_Exercise prompt_
Given the entries that follow, write out exactly the lines starting at the one containing "4800000, 1)], none, .nat" and ending at the one containing "1036288, 1)], none, .nat", both ends included, and only those.
====== Data to use ======
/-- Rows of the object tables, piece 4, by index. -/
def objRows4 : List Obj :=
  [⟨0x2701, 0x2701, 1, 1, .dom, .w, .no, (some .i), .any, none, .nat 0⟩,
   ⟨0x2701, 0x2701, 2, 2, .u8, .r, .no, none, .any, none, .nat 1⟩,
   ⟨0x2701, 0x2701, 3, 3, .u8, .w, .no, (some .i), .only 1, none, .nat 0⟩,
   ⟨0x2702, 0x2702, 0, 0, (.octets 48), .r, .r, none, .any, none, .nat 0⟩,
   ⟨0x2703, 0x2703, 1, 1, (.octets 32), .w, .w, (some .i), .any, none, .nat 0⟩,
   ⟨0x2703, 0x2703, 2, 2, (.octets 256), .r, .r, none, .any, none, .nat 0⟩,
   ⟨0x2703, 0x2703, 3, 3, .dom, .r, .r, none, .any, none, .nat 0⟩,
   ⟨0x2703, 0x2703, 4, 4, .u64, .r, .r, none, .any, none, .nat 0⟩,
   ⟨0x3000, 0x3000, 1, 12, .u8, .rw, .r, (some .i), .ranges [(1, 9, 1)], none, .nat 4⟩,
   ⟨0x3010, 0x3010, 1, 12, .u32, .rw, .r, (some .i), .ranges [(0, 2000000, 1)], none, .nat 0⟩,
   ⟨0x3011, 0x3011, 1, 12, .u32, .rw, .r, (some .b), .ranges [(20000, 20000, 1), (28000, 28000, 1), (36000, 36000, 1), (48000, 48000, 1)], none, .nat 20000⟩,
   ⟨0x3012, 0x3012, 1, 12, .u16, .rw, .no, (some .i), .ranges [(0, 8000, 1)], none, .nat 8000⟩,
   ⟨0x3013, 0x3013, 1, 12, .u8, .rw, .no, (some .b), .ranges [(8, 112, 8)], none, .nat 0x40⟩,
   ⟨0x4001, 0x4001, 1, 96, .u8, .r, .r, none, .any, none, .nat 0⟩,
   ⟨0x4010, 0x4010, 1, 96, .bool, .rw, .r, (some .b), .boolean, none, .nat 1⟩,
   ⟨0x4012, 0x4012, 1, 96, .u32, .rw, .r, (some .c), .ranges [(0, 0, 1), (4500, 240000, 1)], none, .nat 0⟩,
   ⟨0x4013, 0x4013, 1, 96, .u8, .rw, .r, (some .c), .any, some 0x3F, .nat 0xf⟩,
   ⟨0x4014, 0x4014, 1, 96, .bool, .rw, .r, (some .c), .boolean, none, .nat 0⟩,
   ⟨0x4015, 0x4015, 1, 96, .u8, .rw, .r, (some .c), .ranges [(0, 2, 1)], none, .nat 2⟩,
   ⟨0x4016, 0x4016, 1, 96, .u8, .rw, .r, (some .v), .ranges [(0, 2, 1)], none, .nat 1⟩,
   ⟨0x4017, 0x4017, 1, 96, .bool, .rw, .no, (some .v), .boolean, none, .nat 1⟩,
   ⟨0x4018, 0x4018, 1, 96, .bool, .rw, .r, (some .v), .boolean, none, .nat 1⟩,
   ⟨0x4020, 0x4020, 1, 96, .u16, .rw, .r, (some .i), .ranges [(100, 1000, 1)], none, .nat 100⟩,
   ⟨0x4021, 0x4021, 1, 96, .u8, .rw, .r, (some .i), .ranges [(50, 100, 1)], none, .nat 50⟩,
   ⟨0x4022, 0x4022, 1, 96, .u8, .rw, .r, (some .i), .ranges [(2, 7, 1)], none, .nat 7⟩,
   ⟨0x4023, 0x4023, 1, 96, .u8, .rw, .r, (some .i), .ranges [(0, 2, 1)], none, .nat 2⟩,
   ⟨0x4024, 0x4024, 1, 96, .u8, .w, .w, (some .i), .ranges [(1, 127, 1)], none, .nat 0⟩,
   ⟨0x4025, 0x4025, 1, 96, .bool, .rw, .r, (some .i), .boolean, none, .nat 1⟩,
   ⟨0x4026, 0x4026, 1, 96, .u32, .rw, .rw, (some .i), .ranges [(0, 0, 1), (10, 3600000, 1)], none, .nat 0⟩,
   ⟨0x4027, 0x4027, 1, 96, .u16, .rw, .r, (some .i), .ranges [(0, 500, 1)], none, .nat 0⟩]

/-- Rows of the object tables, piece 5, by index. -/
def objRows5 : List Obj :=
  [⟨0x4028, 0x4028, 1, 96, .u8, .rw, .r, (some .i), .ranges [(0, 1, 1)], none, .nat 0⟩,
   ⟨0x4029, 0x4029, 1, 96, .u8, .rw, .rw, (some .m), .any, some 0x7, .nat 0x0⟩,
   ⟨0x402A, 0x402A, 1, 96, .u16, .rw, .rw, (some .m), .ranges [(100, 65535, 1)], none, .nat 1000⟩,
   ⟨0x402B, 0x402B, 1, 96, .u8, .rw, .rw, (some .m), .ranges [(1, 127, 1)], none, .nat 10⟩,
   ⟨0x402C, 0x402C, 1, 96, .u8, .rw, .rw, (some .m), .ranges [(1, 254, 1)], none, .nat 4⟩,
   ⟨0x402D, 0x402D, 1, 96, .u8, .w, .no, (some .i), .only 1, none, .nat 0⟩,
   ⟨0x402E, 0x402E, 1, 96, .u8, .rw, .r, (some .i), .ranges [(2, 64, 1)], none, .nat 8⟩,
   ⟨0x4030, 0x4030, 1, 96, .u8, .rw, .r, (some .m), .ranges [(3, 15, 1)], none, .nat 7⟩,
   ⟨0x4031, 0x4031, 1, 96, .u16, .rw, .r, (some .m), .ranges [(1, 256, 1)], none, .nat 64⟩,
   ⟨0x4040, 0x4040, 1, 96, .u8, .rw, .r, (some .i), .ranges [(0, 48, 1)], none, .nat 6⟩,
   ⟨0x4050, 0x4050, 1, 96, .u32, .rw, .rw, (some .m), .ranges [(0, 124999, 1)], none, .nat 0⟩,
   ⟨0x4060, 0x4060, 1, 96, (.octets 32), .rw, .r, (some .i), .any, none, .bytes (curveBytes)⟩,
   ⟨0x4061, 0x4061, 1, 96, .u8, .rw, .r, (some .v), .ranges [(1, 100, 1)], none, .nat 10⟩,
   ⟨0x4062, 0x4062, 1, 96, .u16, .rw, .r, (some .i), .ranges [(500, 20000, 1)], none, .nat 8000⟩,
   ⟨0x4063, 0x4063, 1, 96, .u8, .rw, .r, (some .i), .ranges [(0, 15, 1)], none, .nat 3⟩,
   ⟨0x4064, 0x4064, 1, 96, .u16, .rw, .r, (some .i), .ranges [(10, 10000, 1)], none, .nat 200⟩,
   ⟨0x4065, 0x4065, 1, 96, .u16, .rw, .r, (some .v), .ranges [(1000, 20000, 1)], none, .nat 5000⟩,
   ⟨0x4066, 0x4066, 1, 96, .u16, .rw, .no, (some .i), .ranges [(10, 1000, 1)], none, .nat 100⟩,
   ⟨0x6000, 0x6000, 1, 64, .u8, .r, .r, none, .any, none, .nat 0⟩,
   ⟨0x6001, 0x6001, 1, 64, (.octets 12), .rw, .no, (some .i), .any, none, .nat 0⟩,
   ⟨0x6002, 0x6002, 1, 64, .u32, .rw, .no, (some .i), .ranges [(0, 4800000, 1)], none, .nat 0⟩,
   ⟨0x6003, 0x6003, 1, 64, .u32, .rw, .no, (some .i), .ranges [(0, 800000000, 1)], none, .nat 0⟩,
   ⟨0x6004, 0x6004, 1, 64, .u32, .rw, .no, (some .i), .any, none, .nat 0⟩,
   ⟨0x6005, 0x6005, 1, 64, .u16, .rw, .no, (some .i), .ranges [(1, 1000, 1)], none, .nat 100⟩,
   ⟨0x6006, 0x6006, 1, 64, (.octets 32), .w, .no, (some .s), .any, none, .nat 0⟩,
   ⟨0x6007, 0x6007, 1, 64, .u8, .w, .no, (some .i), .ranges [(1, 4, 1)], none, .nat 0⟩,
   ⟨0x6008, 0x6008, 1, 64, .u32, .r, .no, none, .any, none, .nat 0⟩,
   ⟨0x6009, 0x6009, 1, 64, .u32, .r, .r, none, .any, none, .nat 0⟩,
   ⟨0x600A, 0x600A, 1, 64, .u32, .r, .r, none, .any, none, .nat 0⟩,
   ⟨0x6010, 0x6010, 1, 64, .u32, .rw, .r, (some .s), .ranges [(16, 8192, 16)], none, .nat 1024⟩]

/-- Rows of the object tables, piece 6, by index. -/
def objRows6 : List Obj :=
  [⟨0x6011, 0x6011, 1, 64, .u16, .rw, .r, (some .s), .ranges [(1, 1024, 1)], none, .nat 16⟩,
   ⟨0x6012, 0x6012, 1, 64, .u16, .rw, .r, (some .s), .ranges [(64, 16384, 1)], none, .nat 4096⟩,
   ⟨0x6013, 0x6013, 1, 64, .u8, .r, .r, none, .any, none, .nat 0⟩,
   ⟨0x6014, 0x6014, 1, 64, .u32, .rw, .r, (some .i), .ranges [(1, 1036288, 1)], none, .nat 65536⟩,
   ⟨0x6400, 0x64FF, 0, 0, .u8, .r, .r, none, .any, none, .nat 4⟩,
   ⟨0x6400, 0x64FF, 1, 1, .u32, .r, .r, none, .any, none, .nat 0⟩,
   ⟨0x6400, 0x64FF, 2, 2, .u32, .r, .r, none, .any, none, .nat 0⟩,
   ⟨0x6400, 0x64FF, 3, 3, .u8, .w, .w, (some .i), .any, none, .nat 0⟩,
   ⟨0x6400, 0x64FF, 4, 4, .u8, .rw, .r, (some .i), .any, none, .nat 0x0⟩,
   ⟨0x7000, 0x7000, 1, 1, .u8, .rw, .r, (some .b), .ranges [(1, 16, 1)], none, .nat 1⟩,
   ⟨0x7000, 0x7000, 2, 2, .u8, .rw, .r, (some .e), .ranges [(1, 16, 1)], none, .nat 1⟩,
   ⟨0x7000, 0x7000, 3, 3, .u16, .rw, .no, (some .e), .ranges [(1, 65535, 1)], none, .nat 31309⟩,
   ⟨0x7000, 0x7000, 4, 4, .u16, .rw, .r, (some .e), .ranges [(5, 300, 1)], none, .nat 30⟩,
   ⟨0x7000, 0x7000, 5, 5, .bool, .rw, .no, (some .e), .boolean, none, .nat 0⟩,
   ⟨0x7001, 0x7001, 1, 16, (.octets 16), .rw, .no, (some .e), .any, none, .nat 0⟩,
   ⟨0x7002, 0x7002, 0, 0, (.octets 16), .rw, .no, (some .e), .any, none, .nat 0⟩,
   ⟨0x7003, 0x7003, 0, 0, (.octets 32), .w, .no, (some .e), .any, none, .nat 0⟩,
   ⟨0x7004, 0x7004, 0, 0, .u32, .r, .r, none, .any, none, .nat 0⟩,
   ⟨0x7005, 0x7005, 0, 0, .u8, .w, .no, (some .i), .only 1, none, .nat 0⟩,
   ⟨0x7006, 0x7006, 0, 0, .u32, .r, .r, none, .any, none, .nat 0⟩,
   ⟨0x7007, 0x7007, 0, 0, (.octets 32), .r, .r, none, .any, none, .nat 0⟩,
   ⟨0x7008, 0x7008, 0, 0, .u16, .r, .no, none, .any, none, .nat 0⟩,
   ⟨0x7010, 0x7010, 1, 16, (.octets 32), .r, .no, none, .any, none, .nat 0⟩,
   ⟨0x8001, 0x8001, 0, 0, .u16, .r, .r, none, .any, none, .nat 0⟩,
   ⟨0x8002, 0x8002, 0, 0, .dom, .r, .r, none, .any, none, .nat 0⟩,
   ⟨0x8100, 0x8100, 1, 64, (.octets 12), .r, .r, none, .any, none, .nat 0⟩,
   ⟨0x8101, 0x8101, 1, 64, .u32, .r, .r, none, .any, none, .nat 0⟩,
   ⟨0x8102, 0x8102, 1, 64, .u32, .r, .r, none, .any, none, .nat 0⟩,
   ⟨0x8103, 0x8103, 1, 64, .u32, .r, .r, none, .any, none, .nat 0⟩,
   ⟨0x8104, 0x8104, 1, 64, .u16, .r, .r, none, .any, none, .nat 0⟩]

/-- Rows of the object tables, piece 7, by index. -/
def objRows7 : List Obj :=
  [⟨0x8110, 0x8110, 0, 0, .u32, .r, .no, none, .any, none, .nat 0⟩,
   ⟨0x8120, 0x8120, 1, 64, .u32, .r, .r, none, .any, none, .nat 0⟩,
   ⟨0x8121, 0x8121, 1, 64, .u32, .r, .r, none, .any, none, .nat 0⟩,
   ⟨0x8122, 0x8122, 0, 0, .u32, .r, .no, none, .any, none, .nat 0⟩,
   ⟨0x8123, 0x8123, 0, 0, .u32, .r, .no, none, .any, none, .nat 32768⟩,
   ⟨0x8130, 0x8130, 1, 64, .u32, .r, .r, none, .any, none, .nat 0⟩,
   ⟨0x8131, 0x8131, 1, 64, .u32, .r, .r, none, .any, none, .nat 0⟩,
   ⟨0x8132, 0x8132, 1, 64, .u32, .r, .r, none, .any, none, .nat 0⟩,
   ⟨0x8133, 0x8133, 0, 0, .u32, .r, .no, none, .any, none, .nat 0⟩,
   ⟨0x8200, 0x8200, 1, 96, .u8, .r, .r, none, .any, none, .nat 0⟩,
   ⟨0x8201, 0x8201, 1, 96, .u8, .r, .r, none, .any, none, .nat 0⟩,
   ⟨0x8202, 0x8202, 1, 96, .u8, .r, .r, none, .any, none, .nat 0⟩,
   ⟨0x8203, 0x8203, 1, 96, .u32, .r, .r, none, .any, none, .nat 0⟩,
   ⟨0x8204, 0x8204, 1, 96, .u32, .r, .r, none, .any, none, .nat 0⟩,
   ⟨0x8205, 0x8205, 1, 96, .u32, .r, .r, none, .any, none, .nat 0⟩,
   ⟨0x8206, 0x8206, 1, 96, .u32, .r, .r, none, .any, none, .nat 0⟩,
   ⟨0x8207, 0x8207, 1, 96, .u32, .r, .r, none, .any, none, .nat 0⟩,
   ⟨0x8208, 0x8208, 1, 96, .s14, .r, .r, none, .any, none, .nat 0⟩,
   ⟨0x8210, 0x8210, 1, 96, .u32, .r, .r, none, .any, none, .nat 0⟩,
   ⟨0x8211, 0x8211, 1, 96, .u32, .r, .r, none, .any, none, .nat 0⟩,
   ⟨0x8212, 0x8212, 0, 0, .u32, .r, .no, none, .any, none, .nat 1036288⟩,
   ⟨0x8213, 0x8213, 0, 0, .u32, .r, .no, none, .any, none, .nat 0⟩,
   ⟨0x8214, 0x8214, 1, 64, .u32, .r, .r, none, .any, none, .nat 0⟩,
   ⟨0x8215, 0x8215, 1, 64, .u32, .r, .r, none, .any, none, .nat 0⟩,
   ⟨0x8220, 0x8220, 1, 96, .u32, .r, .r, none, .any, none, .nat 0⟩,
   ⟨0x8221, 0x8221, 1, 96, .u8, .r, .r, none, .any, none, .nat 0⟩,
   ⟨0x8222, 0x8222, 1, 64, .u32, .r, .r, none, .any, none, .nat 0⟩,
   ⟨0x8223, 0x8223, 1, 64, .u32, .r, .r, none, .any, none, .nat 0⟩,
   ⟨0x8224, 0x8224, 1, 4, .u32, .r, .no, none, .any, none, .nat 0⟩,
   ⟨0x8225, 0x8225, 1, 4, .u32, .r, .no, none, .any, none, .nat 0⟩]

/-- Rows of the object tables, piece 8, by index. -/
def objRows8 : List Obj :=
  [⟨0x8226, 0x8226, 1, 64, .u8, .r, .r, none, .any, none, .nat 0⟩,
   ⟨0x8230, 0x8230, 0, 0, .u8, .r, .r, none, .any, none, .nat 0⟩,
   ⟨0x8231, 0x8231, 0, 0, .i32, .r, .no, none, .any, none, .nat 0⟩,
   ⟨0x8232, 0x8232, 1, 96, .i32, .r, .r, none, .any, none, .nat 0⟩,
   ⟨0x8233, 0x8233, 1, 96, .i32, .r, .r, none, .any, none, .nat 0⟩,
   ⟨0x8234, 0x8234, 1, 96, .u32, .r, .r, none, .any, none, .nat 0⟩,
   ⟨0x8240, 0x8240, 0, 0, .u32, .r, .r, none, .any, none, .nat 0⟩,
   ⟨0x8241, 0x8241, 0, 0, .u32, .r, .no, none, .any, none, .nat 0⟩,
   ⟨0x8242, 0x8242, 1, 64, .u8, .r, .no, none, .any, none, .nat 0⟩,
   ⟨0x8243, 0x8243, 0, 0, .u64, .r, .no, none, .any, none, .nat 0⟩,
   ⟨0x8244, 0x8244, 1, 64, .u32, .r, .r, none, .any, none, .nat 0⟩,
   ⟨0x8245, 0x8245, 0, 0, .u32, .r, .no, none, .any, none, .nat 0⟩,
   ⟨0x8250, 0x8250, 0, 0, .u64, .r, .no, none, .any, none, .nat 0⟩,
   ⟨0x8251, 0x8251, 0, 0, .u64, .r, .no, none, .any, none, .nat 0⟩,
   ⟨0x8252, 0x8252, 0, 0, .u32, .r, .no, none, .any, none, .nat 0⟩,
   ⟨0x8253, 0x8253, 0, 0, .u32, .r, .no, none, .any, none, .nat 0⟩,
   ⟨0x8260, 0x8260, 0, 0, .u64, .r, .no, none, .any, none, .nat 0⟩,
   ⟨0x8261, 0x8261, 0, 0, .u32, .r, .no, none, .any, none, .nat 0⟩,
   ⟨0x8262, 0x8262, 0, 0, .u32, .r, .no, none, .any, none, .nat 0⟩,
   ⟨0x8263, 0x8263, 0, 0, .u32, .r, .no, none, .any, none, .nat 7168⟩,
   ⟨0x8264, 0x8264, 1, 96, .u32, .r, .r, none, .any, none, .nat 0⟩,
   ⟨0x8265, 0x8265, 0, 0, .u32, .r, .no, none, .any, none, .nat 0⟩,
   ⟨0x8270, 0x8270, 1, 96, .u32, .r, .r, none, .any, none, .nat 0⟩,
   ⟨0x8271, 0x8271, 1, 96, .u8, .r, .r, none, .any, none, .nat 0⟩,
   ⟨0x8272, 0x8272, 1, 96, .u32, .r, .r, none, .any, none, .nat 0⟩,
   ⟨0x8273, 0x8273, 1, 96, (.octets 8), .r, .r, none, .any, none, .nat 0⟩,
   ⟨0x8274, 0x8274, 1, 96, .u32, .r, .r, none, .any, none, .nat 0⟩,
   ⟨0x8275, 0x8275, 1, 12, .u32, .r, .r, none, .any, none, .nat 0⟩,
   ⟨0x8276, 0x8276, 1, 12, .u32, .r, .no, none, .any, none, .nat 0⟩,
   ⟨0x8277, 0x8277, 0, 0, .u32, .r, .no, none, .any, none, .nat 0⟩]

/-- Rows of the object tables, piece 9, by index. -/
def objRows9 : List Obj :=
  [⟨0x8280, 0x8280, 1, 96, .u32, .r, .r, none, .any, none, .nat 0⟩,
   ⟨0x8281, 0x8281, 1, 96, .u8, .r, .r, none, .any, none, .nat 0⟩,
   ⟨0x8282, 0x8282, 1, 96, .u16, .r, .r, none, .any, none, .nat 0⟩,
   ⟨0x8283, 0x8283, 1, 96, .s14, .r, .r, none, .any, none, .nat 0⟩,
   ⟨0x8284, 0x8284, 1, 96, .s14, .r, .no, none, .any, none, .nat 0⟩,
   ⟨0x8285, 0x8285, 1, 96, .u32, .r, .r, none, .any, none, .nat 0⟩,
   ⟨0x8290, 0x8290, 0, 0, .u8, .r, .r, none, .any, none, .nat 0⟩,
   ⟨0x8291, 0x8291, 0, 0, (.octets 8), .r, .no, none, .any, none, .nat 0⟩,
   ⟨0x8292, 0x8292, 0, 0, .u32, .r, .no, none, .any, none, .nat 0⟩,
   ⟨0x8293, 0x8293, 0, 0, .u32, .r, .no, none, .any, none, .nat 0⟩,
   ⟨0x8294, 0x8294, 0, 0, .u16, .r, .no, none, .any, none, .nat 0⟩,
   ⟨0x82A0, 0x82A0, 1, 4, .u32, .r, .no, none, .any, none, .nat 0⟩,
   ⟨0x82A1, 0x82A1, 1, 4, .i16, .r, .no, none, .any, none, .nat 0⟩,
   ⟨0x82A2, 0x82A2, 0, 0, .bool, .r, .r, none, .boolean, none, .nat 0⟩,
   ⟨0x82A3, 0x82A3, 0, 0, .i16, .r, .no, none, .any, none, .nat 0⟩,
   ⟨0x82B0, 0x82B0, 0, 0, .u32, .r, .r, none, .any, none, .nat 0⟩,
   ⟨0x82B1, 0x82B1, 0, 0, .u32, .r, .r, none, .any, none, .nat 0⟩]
======
_Your response_
   ⟨0x6002, 0x6002, 1, 64, .u32, .rw, .no, (some .i), .ranges [(0, 4800000, 1)], none, .nat 0⟩,
   ⟨0x6003, 0x6003, 1, 64, .u32, .rw, .no, (some .i), .ranges [(0, 800000000, 1)], none, .nat 0⟩,
   ⟨0x6004, 0x6004, 1, 64, .u32, .rw, .no, (some .i), .any, none, .nat 0⟩,
   ⟨0x6005, 0x6005, 1, 64, .u16, .rw, .no, (some .i), .ranges [(1, 1000, 1)], none, .nat 100⟩,
   ⟨0x6006, 0x6006, 1, 64, (.octets 32), .w, .no, (some .s), .any, none, .nat 0⟩,
   ⟨0x6007, 0x6007, 1, 64, .u8, .w, .no, (some .i), .ranges [(1, 4, 1)], none, .nat 0⟩,
   ⟨0x6008, 0x6008, 1, 64, .u32, .r, .no, none, .any, none, .nat 0⟩,
   ⟨0x6009, 0x6009, 1, 64, .u32, .r, .r, none, .any, none, .nat 0⟩,
   ⟨0x600A, 0x600A, 1, 64, .u32, .r, .r, none, .any, none, .nat 0⟩,
   ⟨0x6010, 0x6010, 1, 64, .u32, .rw, .r, (some .s), .ranges [(16, 8192, 16)], none, .nat 1024⟩]

/-- Rows of the object tables, piece 6, by index. -/
def objRows6 : List Obj :=
  [⟨0x6011, 0x6011, 1, 64, .u16, .rw, .r, (some .s), .ranges [(1, 1024, 1)], none, .nat 16⟩,
   ⟨0x6012, 0x6012, 1, 64, .u16, .rw, .r, (some .s), .ranges [(64, 16384, 1)], none, .nat 4096⟩,
   ⟨0x6013, 0x6013, 1, 64, .u8, .r, .r, none, .any, none, .nat 0⟩,
   ⟨0x6014, 0x6014, 1, 64, .u32, .rw, .r, (some .i), .ranges [(1, 1036288, 1)], none, .nat 65536⟩,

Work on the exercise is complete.